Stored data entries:
theorem bodyAcked_blind (id : Nat) (k : Command) : Blind (bodyAcked id k) := by
  intro s c ph
  obtain ⟨ph', h⟩ := ackProtocol_blind (s.requestHdr id k false) c (ph ++ [.encode, .tx, .settle])
  exact ⟨ph', by simp only [bodyAcked, State.seen_requestHdr, h]⟩

theorem scanProbe_blind (id : Nat) : Blind (scanProbe id) := by
  intro s c ph
  obtain ⟨ph', h⟩ := ackProtocol_blind ((s.install id id s.cfg.scanFamily).requestHdr id .ping false) c
    (ph ++ [.encode, .tx, .settle])
  refine ⟨ph', ?_⟩
  simp only [scanProbe, State.seen_cfg, State.seen_install, State.seen_requestHdr, h, State.seen_installSentinel]
  split <;> rfl

theorem scanLoop_blind (ids : List Nat) : Blind (scanLoop ids) := by
  induction ids with
  | nil => exact fun _ _ ph => ⟨ph, rfl⟩
  | cons id ids ih =>
    intro s c ph
    obtain ⟨ph', h⟩ := scanProbe_blind id s c ph
    obtain ⟨ph'', h'⟩ := ih (scanProbe id s).1 c ph'
    exact ⟨ph'', by simp only [scanLoop, h, h']⟩

theorem bodyScan_blind : Blind bodyScan := by
  intro s c ph
  obtain ⟨ph', h⟩ := scanLoop_blind scanIds (s.selectTimeout .scan) c ph
  exact ⟨ph', by simp only [bodyScan, State.seen_selectTimeout, h, State.seen_recordScanned]⟩

theorem moduleScanResult_blind : Blind moduleScanResult := by
  intro s c ph
  refine ⟨ph, ?_⟩
  unfold moduleScanResult
  by_cases h1 : s.rxbuf.length < modscanResp
  · rw [if_pos (show (s.seen c ph).rxbuf.length < modscanResp from h1), if_pos h1]
  · rw [if_neg (show ¬(s.seen c ph).rxbuf.length < modscanResp from h1), if_neg h1]
    by_cases h2 : crcOk s.rxbuf = true
    · rw [if_pos (show crcOk (s.seen c ph).rxbuf = true from h2), if_pos h2]
      rfl
    · rw [if_neg (show ¬crcOk (s.seen c ph).rxbuf = true from h2), if_neg h2]
      rfl

theorem State.seen_moduleScanReply (id : Nat) (s : State) (c : Option Word32) (ph : List Phase) :
    moduleScanReply id (s.seen c ph) = (moduleScanReply id s).seen c
      (ph ++ [.encode, .tx, .settle, .encode, .tx, .settle, .rx, .check]) := by simp [moduleScanReply]

/-- No host operation's body reads the observer's fields. -/
theorem hostBody_blind (p : Params) (i : Instr) : Blind (hostBody p i) := by
  cases i
  case setVariables => exact bodySetVariables_blind _ _ _
  case getVariables => exact bodyGetVariables_blind _ _
  case setVariablesSync => exact fun s c ph => ⟨_, by simp only [hostBody, State.seen_requestSync]; rfl⟩
  case ping => exact bodyAcked_blind _ _
  case reboot => exact bodyCommand_blind _ _
  case hardReset => exact bodyCommand_blind _ _
  case eepromWrite id ack =>
    cases ack
    · exact bodyCommand_blind _ _
    · exact bodyAcked_blind _ _
  case tune => exact bodyCommand_blind _ _
  case resetEncoder => exact bodyCommand_blind _ _
  case enterBootloader =>
    exact fun s c ph => ⟨_, by simp only [hostBody, State.seen_requestHdr, State.seen_closePort]; rfl⟩
  case scan => exact bodyScan_blind
  case scanModules id => exact moduleScanResult_blind.comp _ (State.seen_moduleScanReply id.toNat)
  case getDriverInfo id =>
    exact .ofCfg (f := fun q s => ((bodyGetVariables id.toNat (versionIndices q) s).1,
      toVersions (bodyGetVariables id.toNat (versionIndices q) s).2)) fun _ => (bodyGetVariables_blind _ _).map _
  case updateDriverBaudrate =>
    exact fun s c ph => ⟨_, by
      simp only [hostBody, bodyDriverBaud, State.seen_cfg, State.seen_writeMirror, State.seen_requestWrite,
        State.seen_requestHdr]
      rfl⟩
  case getButton => exact bodyGetter_blind _ _ _ _
  case getLight => exact bodyGetter_blind _ _ _ _
  case getJoystick => exact bodyGetter_blind _ _ _ _
  case getDistance => exact bodyGetter_blind _ _ _ _
  case getQtr => exact bodyGetter_blind _ _ _ _
  case getPotentiometer => exact bodyGetter_blind _ _ _ _
  case getImu => exact bodyGetter_blind _ _ _ _
  case setBuzzer => exact bodySetter_blind _ _ _ _
  case setServo => exact bodySetter_blind _ _ _ _
  case setRgb => exact bodySetter_blind _ _ _ _
  all_goals exact fun s c ph => ⟨ph, rfl⟩

/-! ## Instructions and steps -/

/-- An outcome without what the observer has seen. -/
def forgetSeen : Outcome → Outcome
  | .next t => .next (t.seen none [])
  | .fault f => .fault f
  | .refused r => .refused r

theorem hostCheck_seen (i : Instr) (s : State) (c : Option Word32) (ph : List Phase) :
    hostCheck i (s.seen c ph) = hostCheck i s := by cases i <;> rfl

theorem exec_host_seen {i : Instr} {req : HostReq} (h : hostRequest i = some req) (s : State) (c : Option Word32)
    (ph : List Phase) : forgetSeen (exec i (s.seen c ph)) = forgetSeen (exec i s) := by
  rw [exec_eq_runOp h, exec_eq_runOp h]
  obtain ⟨ph', hb⟩ := hostBody_blind s.cfg i (s.accept (hostRequest i)) c [.validate]
  simp only [runOp, State.seen_accept, hostCheck_seen, State.seen_cfg, hb]
  cases hostCheck i (s.accept (hostRequest i)) <;> rfl

/-- No instruction reads what the observer holds. -/
theorem exec_seen (i : Instr) (s : State) (c : Option Word32) (ph : List Phase) :
    forgetSeen (exec i (s.seen c ph)) = forgetSeen (exec i s) := by
  cases h : hostRequest i with
  | some req => exact exec_host_seen h s c ph
  | none =>
    have hdr : ∀ t k b, forgetSeen (codecHdr t k b (s.seen c ph)) = forgetSeen (codecHdr t k b s) := by
      intro t k b
      simp only [codecHdr, State.seen_encHdr]
      split <;> rfl
    have wr : ∀ t ps a, forgetSeen (codecWrite t ps a (s.seen c ph)) = forgetSeen (codecWrite t ps a s) := by
      intro t ps a
      simp only [codecWrite, State.seen_cfg, State.seen_encWrite]
      split <;> rfl
    cases i <;> first | (cases h; done) | skip
    case frameWrite => exact wr _ _ _
    case frameWriteAck => exact wr _ _ _
    case frameRead =>
      simp only [exec, execFrameRead, State.seen_cfg, State.seen_encRead]
      split
      · split <;> rfl
      · rfl
    case frameSyncWrite =>
      simp only [exec, execFrameSyncWrite, State.seen_cfg, State.seen_encSync]
      split <;> rfl
    case crcInit => rfl
    case crcFeed => rfl
    case crcRead => rfl
    all_goals exact hdr _ _ _

theorem serveRequest_seen (r : Request) (s : State) (c : Option Word32) (ph : List Phase) :
    forgetSeen (serveRequest r (s.seen c ph)) = forgetSeen (serveRequest r s) := by
  simp only [serveRequest, State.seen_cfg]
  cases decode s.cfg.cmd r with
  | ok i => exact exec_seen i s c ph
  | error why => cases why <;> cases r <;> rfl

/-- No step reads what the observer holds. -/
theorem step_seen (s : State) (c : Option Word32) (ph : List Phase) :
    forgetSeen (step (s.seen c ph)) = forgetSeen (step s) := by
  unfold step
  by_cases hw : s.cfg.wf = true
  · rw [if_pos (show (s.seen c ph).cfg.wf = true from hw), if_pos hw]
    unfold serveNext
    rw [State.seen_internal, State.seen_pending]
    cases s.internal with
    | cons r rest => exact serveRequest_seen (.internal r) { s with internal := rest } c ph
    | nil =>
      cases s.pending with
      | nil => rfl
      | cons req rest =>
        by_cases hp : s.phase = .idle
        · simp only
          rw [if_pos (show (s.seen c ph).phase = .idle from hp), if_pos hp]
          exact serveRequest_seen (.host req) { s with pending := rest, internal := [] } c ph
        · simp only
          rw [if_neg (show ¬(s.seen c ph).phase = .idle from hp), if_neg hp]
  · rw [if_neg (show ¬(s.seen c ph).cfg.wf = true from hw), if_neg hw]

/-- The block after a step does not depend on what the observer held (10_state.md R30). -/
theorem block_step_seen {s t t' : State} {c : Option Word32} {ph : List Phase} (h : step s = .next t)
    (h' : step (s.seen c ph) = .next t') : t'.toBlock = t.toBlock := by
  have := step_seen s c ph
  rw [h, h'] at this
  simp only [forgetSeen, Host.Outcome.next.injEq] at this
  have hb : (t'.seen none []).toBlock = (t.seen none []).toBlock := by rw [this]
  exact hb

end Sys2Proof.Machine
end

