/-- The acknowledgment a header-only command expects is at most MODSCAN_RESP (41_codec.md R206). -/
theorem hdrAck_le (second : Bool) (c : Command) : hdrAck second c ≤ 18 := by
  cases c
  case moduleScan => cases second <;> decide
  all_goals exact Nat.le_of_ble_eq_true rfl

/-- A write that has a frame expects a reply that is one (41_codec.md R208, R215). -/
theorem writeAck_le {rm : RegMap} {pairs : List (Int × Value)} (he : ∀ q ∈ pairs, rm.encodable q.1 q.2 = true)
    (hl : writeLen rm pairs ≤ maxFrame) (ack : Bool) :
    (if ack then hdrLen + (writePayload rm pairs).length + crcLen else 0) ≤ maxFrame := by
  cases ack
  · exact Nat.zero_le _
  · rw [if_pos rfl, length_writePayload he]
    exact hl

/-- A state that an encode leaves, with a legal acknowledgment size (10_state.md R51, 41_codec.md R200). -/
def Encoded (s t : State) : Prop := ∃ b c payload ack, ack ≤ maxFrame ∧ t = s.encode b c payload ack

theorem encoded_of_codecHdr {b : Byte} {c : Command} {second : Bool} {s t : State}
    (h : codecHdr b c second s = .next t) : Encoded s t := by
  obtain ⟨-, e⟩ | ⟨-, e⟩ := codecHdr_cases b c second s <;> rw [e] at h
  · have hle := hdrAck_le second c
    exact ⟨b, c, [], hdrAck second c, by unfold maxFrame; omega, (Host.Outcome.next.inj h).symm⟩
  · cases h

theorem encoded_of_codecWrite {b : Byte} {pairs : List (Int × Value)} {ack : Bool} {s t : State}
    (h : codecWrite b pairs ack s = .next t) : Encoded s t := by
  obtain ⟨hwf, e⟩ | ⟨-, e⟩ := codecWrite_cases b pairs ack s <;> rw [e] at h
  · simp only [writeEncodable, Bool.and_eq_true, List.all_eq_true, decide_eq_true_eq] at hwf
    exact ⟨b, _, _, _, writeAck_le hwf.1 hwf.2 ack, (Host.Outcome.next.inj h).symm⟩
  · cases h

theorem encoded_of_execFrameRead {b : Byte} {indices : List Int} {s t : State}
    (h : execFrameRead b indices s = .next t) : Encoded s t := by
  obtain ⟨-, hwf, e⟩ | ⟨-, e⟩ | ⟨-, -, e⟩ := execFrameRead_cases b indices s <;> rw [e] at h
  · simp only [readEncodable, Bool.and_eq_true, decide_eq_true_eq] at hwf
    exact ⟨b, .read, _, _, hwf.2, (Host.Outcome.next.inj h).symm⟩
  · cases h
  · cases h

theorem encoded_of_execFrameSyncWrite {index : Int} {groups : List (Int × Value)} {s t : State}
    (h : execFrameSyncWrite index groups s = .next t) : Encoded s t := by
  obtain ⟨-, e⟩ | ⟨-, e⟩ := execFrameSyncWrite_cases index groups s <;> rw [e] at h
  · exact ⟨_, .syncWrite, _, 0, Nat.zero_le _, (Host.Outcome.next.inj h).symm⟩
  · cases h

/-- All an instruction of an internal port can do: the codec encodes one frame, and the CRC port writes its register and what it
returned (40_crc.md R171 to R173, 41_codec.md R200). -/
theorem exec_internal_cases {i : Instr} {s t : State} (h : hostRequest i = none) (he : exec i s = .next t) :
    Encoded s t ∨ ∃ r out, t = { s with crcReg := r, crcOut := out } := by
  cases i
  case frameWrite | frameWriteAck => exact .inl (encoded_of_codecWrite he)
  case frameRead => exact .inl (encoded_of_execFrameRead he)
  case frameSyncWrite => exact .inl (encoded_of_execFrameSyncWrite he)
  case framePing | frameEepromWrite | frameReboot | frameHardReset | frameTune | frameResetEnc | frameModuleScan
      | frameBlJump | frameEepromWriteAck => exact .inl (encoded_of_codecHdr he)
  case crcInit | crcFeed | crcRead => exact .inr ⟨_, _, (Host.Outcome.next.inj he).symm⟩
  all_goals cases h

/-- A request of an internal port goes on only as an instruction (30_encoding.md R141, 40_crc.md R182). -/
theorem serveRequest_internal_cases {r : InternalReq} {s t : State} (h : serveRequest (.internal r) s = .next t) :
    ∃ i, exec i s = .next t := by
  unfold serveRequest at h
  split at h
  case h_1 i _ => exact ⟨i, h⟩
  case h_2 why _ => cases why <;> cases h

/-- All a step that goes on can do, once its request is taken from the waiting ones: nothing, run an instruction, or fail an
unknown operation (00_scope.md R4, 30_encoding.md R154). -/
theorem step_cases {s t : State} (h : step s = .next t) :
    t = s ∨ ∃ ps rs, (∃ i, exec i { s with pending := ps, internal := rs } = .next t)
      ∨ ∃ req, t = rejectUnknownOp req { s with pending := ps, internal := rs } := by
  unfold step at h
  split at h
  · cases hr : s.internal with
    | cons r rest =>
      rw [serveNext_internal hr] at h
      exact .inr ⟨s.pending, rest, .inl (serveRequest_internal_cases h)⟩
    | nil =>
      obtain rfl | ⟨req, rest, -, hserve⟩ := serveNext_host_cases hr h
      · exact .inl rfl
      · obtain ⟨i, -, he⟩ | rfl := serveRequest_host_cases hserve
        · exact .inr ⟨rest, s.internal, .inl ⟨i, he⟩⟩
        · exact .inr ⟨rest, s.internal, .inr ⟨req, rfl⟩⟩
  · cases h

/-- What holds whatever waits at the ports, and is kept by every instruction and by a failed unknown operation, is kept by every
step. -/
theorem step_preserves {P : State → Prop}
    (hports : ∀ s ps rs, P s → P { s with pending := ps, internal := rs })
    (hexec : ∀ i s t, P s → exec i s = .next t → P t) (hreject : ∀ req s, P s → P (rejectUnknownOp req s))
    {s t : State} (hs : P s) (h : step s = .next t) : P t := by
  obtain rfl | ⟨ps, rs, ⟨i, he⟩ | ⟨req, rfl⟩⟩ := step_cases h
  · exact hs
  · exact hexec i _ t (hports s ps rs hs) he
  · exact hreject req _ (hports s ps rs hs)

/-! ## Every host operation ends -/

/-- Settles O49: a failed operation raises its error on the accepted state, and a body stays within its operation
(`hostBody_continues`). -/
theorem everyHostOperationEnds : Obligations.EveryHostOperationEnds := by
  intro s i req h
  have he := exec_eq_runOp h s
  obtain ⟨e, ht⟩ | ⟨-, r, ht⟩ := exec_host_cases h he
  · exact ⟨_, [], he, by rw [ht]; simp⟩
  · obtain ⟨-, hop, es, htrace⟩ := hostBody_continues s.cfg i (s.accept (some req))
    exact ⟨_, es, he, by rw [ht]; simp [hop, ← htrace]⟩
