-- ==== Sys2Proof/Machine/Map.lean ====
section
/-! DEFINITION. Keyed maps in one canonical form: keys strictly rising, and no entry equal to what an unlisted key
reads as (`d`), so that equal contents are equal data. -/

namespace Sys2Proof.Machine

/-- The value at key `k`; an unlisted key reads as `d k`. -/
def mapGet {α : Type} (d : Nat → α) : Map α → Nat → α
  | [], k => d k
  | (j, v) :: t, k => if k = j then v else mapGet d t k

/-- The map with `v` at key `k`. Writing what an unlisted key reads as removes the entry. -/
def mapSet {α : Type} [DecidableEq α] (d : Nat → α) : Map α → Nat → α → Map α
  | [], k, v => if v = d k then [] else [(k, v)]
  | (j, u) :: t, k, v =>
    if k < j then (if v = d k then (j, u) :: t else (k, v) :: (j, u) :: t)
    else if k = j then (if v = d k then t else (k, v) :: t)
    else (j, u) :: mapSet d t k v

/-- Every listed key is above `lo`, keys rise strictly, and no entry holds what its key reads as unlisted. -/
def mapWfFrom {α : Type} [DecidableEq α] (d : Nat → α) : Nat → Map α → Bool
  | _, [] => true
  | lo, (j, v) :: t => decide (lo ≤ j) && decide (v ≠ d j) && mapWfFrom d (j + 1) t

/-- The canonical form of a map. -/
def mapWf {α : Type} [DecidableEq α] (d : Nat → α) (m : Map α) : Bool := mapWfFrom d 0 m

/-- The map changed at key `k` by `f`. -/
def mapMod {α : Type} [DecidableEq α] (d : Nat → α) (m : Map α) (k : Nat) (f : α → α) : Map α :=
  mapSet d m k (f (mapGet d m k))

/-- A list of numbers changed at position `i`. -/
def listSet {α : Type} : List α → Nat → α → List α
  | [], _, _ => []
  | _ :: t, 0, v => v :: t
  | x :: t, i + 1, v => x :: listSet t i v

/-- Do `f` for each element of a list, in order. -/
def forEach {α σ : Type} (l : List α) (f : α → σ → σ) (s : σ) : σ := l.foldl (fun s x => f x s) s

/-- The first element that satisfies `p`. -/
def firstWith {α : Type} (p : α → Bool) : List α → Option α
  | [] => none
  | x :: t => if p x then some x else firstWith p t

end Sys2Proof.Machine
end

== YOUR INSTRUCTIONS ==
Only one stretch of the records above is wanted: the lines between the one holding "intro s i req h" and the one holding "mapGet d t k", inclusive, reproduced exactly.

== RESULT ==
  intro s i req h
  have he := exec_eq_runOp h s
  obtain ⟨e, ht⟩ | ⟨-, r, ht⟩ := exec_host_cases h he
  · exact ⟨_, [], he, by rw [ht]; simp⟩
  · obtain ⟨-, hop, es, htrace⟩ := hostBody_continues s.cfg i (s.accept (some req))
    exact ⟨_, es, he, by rw [ht]; simp [hop, ← htrace]⟩
-- ==== Sys2Proof/Machine/Map.lean ====
section
/-! DEFINITION. Keyed maps in one canonical form: keys strictly rising, and no entry equal to what an unlisted key
reads as (`d`), so that equal contents are equal data. -/

namespace Sys2Proof.Machine

/-- The value at key `k`; an unlisted key reads as `d k`. -/
def mapGet {α : Type} (d : Nat → α) : Map α → Nat → α
  | [], k => d k
  | (j, v) :: t, k => if k = j then v else mapGet d t k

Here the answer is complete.